* INSTRUCTIONS TO FOLLOW
Among the entries that follow, how many lines contain the string "meaning"? Write the number alone.

* PROVIDED RECORDS
theorem answers_frame (s : State) {i : Instr} (port : i.port = .wire) {id high low : Byte} {t : State}
    (h : exec (.frame id high low) s = .next t) : Answers s i t := by
  rw [exec_frame] at h
  injection h with h
  subst h
  exact .wire port _ _ _ _ _ _ _ (.inr ⟨id, high, low, rfl⟩)

theorem answers_skip (s : State) (b : Byte) : Answers s (.skip b) (s.scanByte b) := by
  cases m : markerAt s.w0 b with
  | true =>
    rw [scanByte_match m]
    exact .wire rfl _ _ _ _ _ _ _ (.inl rfl)
  | false =>
    rw [scanByte_noMatch m]
    exact .wire rfl _ _ _ _ _ _ _ (.inl rfl)

/-- R142: an operation that answers was issued after INIT. -/
theorem ready_of_next {s t : State} {i : Instr} (needs : i.needsInit = true) (h : exec i s = .next t) :
    s.initDone = true := by
  by_contra early
  rw [operationsBeforeInitAreRefused s i needs (Bool.eq_false_iff.mpr early)] at h
  cases h

/-- R142: INIT or a reset event that answers was issued before INIT had completed. -/
theorem early_of_next {s t : State} {i : Instr} (launch : i = .init ∨ i = .reset) (h : exec i s = .next t) :
    s.initDone = false := by
  by_contra late
  have ready : s.initDone = true := by simpa using late
  obtain rfl | rfl := launch
  · rw [exec_init_late ready] at h
    cases h
  · rw [exec_reset_late ready] at h
    cases h

/-- Where an instruction answers a next state, that is the state `Answers` gives it. -/
theorem answers_of_next {i : Instr} {s t : State} (h : exec i s = .next t) : Answers s i t := by
  have same : ∀ {u : State}, exec i s = .next u → Answers s i u → Answers s i t := by
    intro u hu a
    rw [hu] at h
    injection h with h
    exact h ▸ a
  cases i with
  | frame id high low => exact answers_frame s rfl h
  | frameT2 id high => exact answers_frame s rfl ((exec_frameT2 s id high).symm.trans h)
  | frameT1 id => exact answers_frame s rfl ((exec_frameT1 s id).symm.trans h)
  | frameT0 => exact answers_frame s rfl ((exec_frameT0 s).symm.trans h)
  | skip b => exact same (exec_skip s b) (answers_skip s b)
  | poll =>
    have ready := ready_of_next rfl h
    exact same (exec_poll_ready ready) (.poll ready)
  | numch =>
    have ready := ready_of_next rfl h
    exact same (execNumch_ready ready) (.numch ready)
  | read c =>
    have ready := ready_of_next rfl h
    by_cases existing : c.toNat < s.cfg.n
    · exact same (exec_read_existing ready existing) (.read ready existing)
    · have missing := Nat.le_of_not_lt existing
      exact same (exec_read_missing ready missing) (.readMissing ready missing)
  | readn m =>
    have ready := ready_of_next rfl h
    exact same (exec_readn_ready ready) (.readn ready)
  | setovr c v =>
    have ready := ready_of_next rfl h
    exact same (exec_setovr_ready c v ready) (.setovr ready)
  | setovrs vs len =>
    have ready := ready_of_next rfl h
    exact same (exec_setovrs_ready vs len ready) (.setovrs ready)
  | clrovr =>
    have ready := ready_of_next rfl h
    exact same (execClrovr_ready ready) (.clrovr ready)
  | csEnter => exact same (exec_csEnter s) .csEnter
  | csExit => exact same (exec_csExit s) .csExit
  | init =>
    have early := early_of_next (.inl rfl) h
    exact same (exec_init_early early) (.init early)
  | reset =>
    have early := early_of_next (.inr rfl) h
    exact same (exec_reset_early early) (.reset early)

/-- Settles O48: the launch premises are all that an instruction's meaning asks for. -/
theorem onlyTheLaunchPremisesStopAnInstruction : Obligations.OnlyTheLaunchPremisesStopAnInstruction := by
  intro s i
  constructor
  · rintro ⟨premise, launch⟩
    cases i with
    | frame id high low => exact ⟨_, exec_frame s id high low⟩
    | frameT2 id high => exact ⟨_, (exec_frameT2 s id high).trans (exec_frame s id high 0)⟩
    | frameT1 id => exact ⟨_, (exec_frameT1 s id).trans (exec_frame s id 0 0)⟩
    | frameT0 => exact ⟨_, (exec_frameT0 s).trans (exec_frame s 0 0 0)⟩
    | skip b => exact ⟨_, exec_skip s b⟩
    | csEnter => exact ⟨_, exec_csEnter s⟩
    | csExit => exact ⟨_, exec_csExit s⟩
    | init => exact ⟨_, exec_init_early (launch (.inl rfl))⟩
    | reset => exact ⟨_, exec_reset_early (launch (.inr rfl))⟩
    | poll | numch | read | readn | setovr | setovrs | clrovr => exact ⟨_, whenReady_ready (premise rfl)⟩
  · rintro ⟨t, answer⟩
    exact ⟨fun needs => ready_of_next needs answer, fun launch => early_of_next launch answer⟩

/-! ### The element steps of SETOVRS -/

/-- What SETOVR, the environment and the producer keep, the element steps keep. -/
theorem Survives.overrideEach {P : State → Prop} (keep : Survives P)
    (override : ∀ (s : State) (c : Nat) (v : S16), P s → P (s.override c v)) (vs : List S16) (s : State) (i : Nat)
    (r : Bool) (h : P s) : P (s.overrideEach i vs r).1 := by
  induction vs generalizing s i r with
  | nil => exact h
  | cons v vs ih =>
    cases vs with
    | nil => exact override s i v h
    | cons v' vs =>
      rw [overrideEach_cons]
      exact ih _ _ _ (keep.preempt _ (override s i v h))

/-! ### The parameters and the overrides -/

/-- R5: no instruction changes the parameters. -/
theorem answers_cfg {i : Instr} {s t : State} (a : Answers s i t) : t.cfg = s.cfg := by
  cases a with
  | wire | numch | readMissing | clrovr | csEnter | csExit | init | reset => rfl
  | poll => exact (raisePoll_frame s).cfg
  | read | readn => exact (aroundCs_frame s).1
  | setovr => exact override_cfg s _ _
  | setovrs => exact overrideEach_cfg _ s 0 false

theorem wait_frame (s : State) : ProducerFrame s s.wait := by
  unfold State.wait
  split
  · exact raisePoll_frame s
  · exact .refl s

/-- Settles O52. -/
theorem noStepChangesTheParameters : Obligations.NoStepChangesTheParameters := by
  intro s t h
  obtain ⟨-, rfl⟩ | ⟨bs, rest, -, rfl⟩ | ⟨p, bs, rest, i, -, -, run⟩ := step_cases h
  · exact (wait_frame s).cfg
  · rfl
  · have kept := answers_cfg (answers_of_next run)
    exact kept

/-- Settles O55. -/
theorem onlyOverrideOperationsChangeOverrides : Obligations.OnlyOverrideOperationsChangeOverrides := by
  intro s t i notSetovr notSetovrs notClrovr notInit notReset h
  cases answers_of_next h with
  | wire | numch | readMissing | csEnter | csExit => rfl
  | poll => exact (raisePoll_frame s).ovr
  | read | readn => exact (aroundCs_frame s).2.1
  | setovr => exact absurd rfl (notSetovr _ _)
  | setovrs => exact absurd rfl (notSetovrs _ _)
  | clrovr => exact absurd rfl notClrovr
  | init => exact absurd rfl notInit
  | reset => exact absurd rfl notReset

/-! ### The override table (R103) -/

theorem overridden_iff {s : State} {c : Nat} : s.overridden c = true ↔ s.readOvr c ≠ 0 :=
  bne_iff_ne

/-- An entry below the first channel of a run of SETOVRs keeps its value; from there on each takes the element at its
position, unless that is negative or there is none. -/
theorem storedAll_getD {n c : Nat} (vs : List S16) (ovr : List S16) (i : Nat) (len : ovr.length = n) (inRange : c < n) :
    (c < i → (storedAll n ovr i vs).getD c 0 = ovr.getD c 0) ∧
    (i ≤ c → (storedAll n ovr i vs).getD c 0 =
      match vs[c - i]? with
      | some v => if v.toInt < 0 then ovr.getD c 0 else v
      | none => ovr.getD c 0) := by
  induction vs generalizing ovr i with
  | nil => exact ⟨fun _ => rfl, fun _ => rfl⟩
  | cons v vs ih =>
    obtain ⟨below, above⟩ := ih (storedOvr n ovr i v) (i + 1) ((storedOvr_length ..).trans len)
    rw [storedAll]
    refine ⟨fun h => ?_, fun h => ?_⟩
    · rw [below (by omega), storedOvr_getD_other v (by omega)]
    · obtain rfl | later := Nat.eq_or_lt_of_le h
      · rw [below (by omega), storedOvr_getD_same v inRange len, Nat.sub_self]
        rfl
      · rw [above later, storedOvr_getD_other v (by omega), show c - i = c - (i + 1) + 1 by omega]
        rfl
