-- ==== Sys2Proof/Machine/Popf.lean ====
section
/-! DEFINITION. POPF, POPFD and POPFQ (40_popf.md): one execution in the order of rule R65, shared by the three, and
the meaning of each. -/

namespace Sys2Proof.Machine

/-- The virtual-8086 guard: with IOPL < 3, #GP(0) for the 32-bit size or without VME, before the stack is read
(40_popf.md R70). -/
def guardFault (size : Width) (s : State) : Option Fault :=
  if s.v86Low && (size == .w32 || !s.cr4VME) then some (.gp 0) else none

/-- The VME path's test of the stack value: IF on the stack while VIP is set, or TF on the stack (40_popf.md R71). -/
def valueFault (s : State) (t : Quad) : Option Fault :=
  if s.v86Low && ((s.vip && t.getLsbD 9) || t.getLsbD 8) then some (.gp 0) else none

/-- The new RFLAGS: the VME path's in virtual-8086 mode with IOPL < 3 (40_popf.md R71), else under the write mask (R66). -/
def newFlags (size : Width) (s : State) (t : Quad) : Quad :=
  if s.v86Low then vmeFlags s.rflags t
  else loadFlags (writeMask s.cr0PE s.vm s.level s.iopl size) size s.rflags t

/-- The exception an execution raises, or the value it pops: LOCK, the guard, the stack read, the value test, in the
order of 60_exceptions.md R98 (40_popf.md R65). -/
def popOrRaise (size : Width) (pre : List Pfx) (s : State) : Except Fault Quad :=
  if Pfx.lock ∈ pre then .error .ud
  else match guardFault size s with
    | some f => .error f
    | none => match s.stackRead size with
      | .error f => .error f
      | .ok t => match valueFault s t with
        | some f => .error f
        | none => .ok t

/-- One execution (40_popf.md R65). All writes happen together, and none where it raises. -/
def popFlags (size : Width) (pre : List Pfx) (s : State) : Host.Outcome State Fault Refusal :=
  match launchRefusal size (pre.length + 1) s with
  | some r => .refused r
  | none => match popOrRaise size pre s with
    | .error f => raise f
    | .ok t => .next (s.commit (newFlags size s t) (s.popSp size) (s.ip + BitVec.ofNat 64 (pre.length + 1)))

/-- POPF, "Pop top of stack into lower 16 bits of EFLAGS" (40_popf.md R67). -/
def execPopf (pre : List Pfx) (s : State) : Host.Outcome State Fault Refusal := popFlags .w16 pre s

/-- POPFD, "Pop top of stack into EFLAGS" (40_popf.md R68). -/
def execPopfd (pre : List Pfx) (s : State) : Host.Outcome State Fault Refusal := popFlags .w32 pre s

/-- POPFQ: pops 64 bits; RFLAGS[63:32] is not affected (40_popf.md R69, 90_conflicts.md C7). -/
def execPopfq (pre : List Pfx) (s : State) : Host.Outcome State Fault Refusal := popFlags .w64 pre s

end Sys2Proof.Machine
end

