/-! ## Which exception an execution raises -/

namespace Sys2Proof.Machine

theorem ssFault_eq (m : Mode) : ssFault m = .ss (if m = .real then none else some 0) := by
  cases m <;> rfl

theorem exec_eq_ud_of_lock {i : Instr} {s : State} (hr : Ready i s) (h : Pfx.lock ∈ i.prefixes) :
    exec i s = .fault .ud :=
  (exec_eq_fault_iff _ _ _).2 ⟨hr, (popOrRaise_eq_error_iff _ _ _ _).2 (.inl ⟨h, rfl⟩)⟩

/-- The cause of an exception, with the code it carries. -/
def FaultCause (i : Instr) (s : State) : Fault → Prop
  | .ud => Pfx.lock ∈ i.prefixes
  | .ss code => code = (if s.mode = .real then none else some 0) ∧ s.stackQuery i.size ∈ s.ssFaults
  | .pf code => s.mode ≠ .real ∧ (s.stackQuery i.size, code) ∈ s.pageFaults
  | .ac code => code = 0 ∧ s.alignCheckApplies = true ∧ s.unaligned i.size = true
  | .gp code => code = 0 ∧ VirtualLow s ∧
      (i.size = .w32 ∨ s.cr4VME = false ∨ s.vip = true ∧ (s.stackValue i.size).getLsbD 9 = true ∨
        (s.stackValue i.size).getLsbD 8 = true)

/-- Whatever is raised has its cause: one for each exception. -/
theorem faultCause_of_exec {i : Instr} {s : State} {f : Fault} (h : exec i s = .fault f) : FaultCause i s f := by
  obtain ⟨-, ⟨rfl, hlock⟩ | ⟨rfl, hlow⟩ | ⟨rfl, hss⟩ | ⟨rfl, hac⟩ | ⟨hm, c, rfl, hpf⟩⟩ := exec_fault_cases h
  · exact hlock
  · exact ⟨rfl, hlow⟩
  · rw [ssFault_eq]
    exact ⟨rfl, hss⟩
  · exact ⟨rfl, hac⟩
  · exact ⟨hm, hpf⟩

theorem launchPremises_of_fault {i : Instr} {s : State} {f : Fault} (h : exec i s = .fault f) : LaunchPremises s := by
  obtain ⟨⟨hlaunch, -⟩, -⟩ := exec_fault_cases h
  exact hlaunch

/-- Without LOCK and past the guard, the exception of the stack read is the execution's. -/
theorem exec_eq_fault_of_stackFault {i : Instr} {s : State} {f : Fault} (hr : Ready i s)
    (hlock : Pfx.lock ∉ i.prefixes) (hg : ¬(VirtualLow s ∧ (i.size = .w32 ∨ s.cr4VME = false)))
    (hf : s.stackFault i.size = some f) : exec i s = .fault f := by
  have hguard : guardFault i.size s = none := by
    rw [guardFault_eq, if_neg (mt (And.imp_left (v86Low_iff hr.1).1) hg)]
  exact (exec_eq_fault_iff _ _ _).2
    ⟨hr, (popOrRaise_eq_error_iff _ _ _ _).2 (.inr (.inr (.inl ⟨hlock, hguard, hf⟩)))⟩

section StackReadFaults
variable {i : Instr} {s : State} (hr : Ready i s) (hlock : Pfx.lock ∉ i.prefixes)
  (hg : ¬(VirtualLow s ∧ (i.size = .w32 ∨ s.cr4VME = false)))
include hr hlock hg

theorem exec_eq_ss (hss : s.stackQuery i.size ∈ s.ssFaults) :
    exec i s = .fault (.ss (if s.mode = .real then none else some 0)) := by
  refine exec_eq_fault_of_stackFault hr hlock hg ?_
  rw [State.stackFault, if_pos hss, ssFault_eq]

theorem exec_eq_ac (hss : s.stackQuery i.size ∉ s.ssFaults) (happlies : s.alignCheckApplies = true)
    (hunaligned : s.unaligned i.size = true) : exec i s = .fault (.ac 0) := by
  refine exec_eq_fault_of_stackFault hr hlock hg ?_
  rw [State.stackFault, if_neg hss, happlies, hunaligned, Bool.and_true, if_pos rfl]

theorem exec_eq_pf (hss : s.stackQuery i.size ∉ s.ssFaults)
    (hac : ¬(s.alignCheckApplies = true ∧ s.unaligned i.size = true)) (hm : s.mode ≠ .real)
    {p : Access × ErrorCode} (hp : s.pageFaults.find? (fun p => p.1 == s.stackQuery i.size) = some p) :
    exec i s = .fault (.pf p.2) := by
  refine exec_eq_fault_of_stackFault hr hlock hg ?_
  rw [State.stackFault, if_neg hss, if_neg (by simpa using hac), if_neg hm, pageFaultCode_eq_find, hp]
  rfl

end StackReadFaults

/-! ### When alignment checking applies -/

theorem alignCheckApplies_iff {s : State} (h : LaunchPremises s) :
    s.alignCheckApplies = true ↔
      s.mode ≠ .real ∧ (s.mode = .v86 ∨ s.cpl = 3#2) ∧ s.alignCheckEnabled = true := by
  have hlevel := level_eq h
  unfold State.alignCheckApplies
  cases hm : s.mode <;> simp_all

/-- Under the default `AlignCheckEnabled` (20_memory.md R35). -/
theorem alignCheckEnabled_default {s : State} (h : LaunchPremises s) (hm : s.mode ≠ .real)
    (hd : s.alignCheck = none) :
    s.alignCheckEnabled = true ↔ s.cr0AM = true ∧ s.ac = true ∧ s.cpl = 3#2 := by
  rw [State.alignCheckEnabled, hd, level_eq h, if_neg hm]
  simp [and_assoc]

* EXPECTED ANSWER
2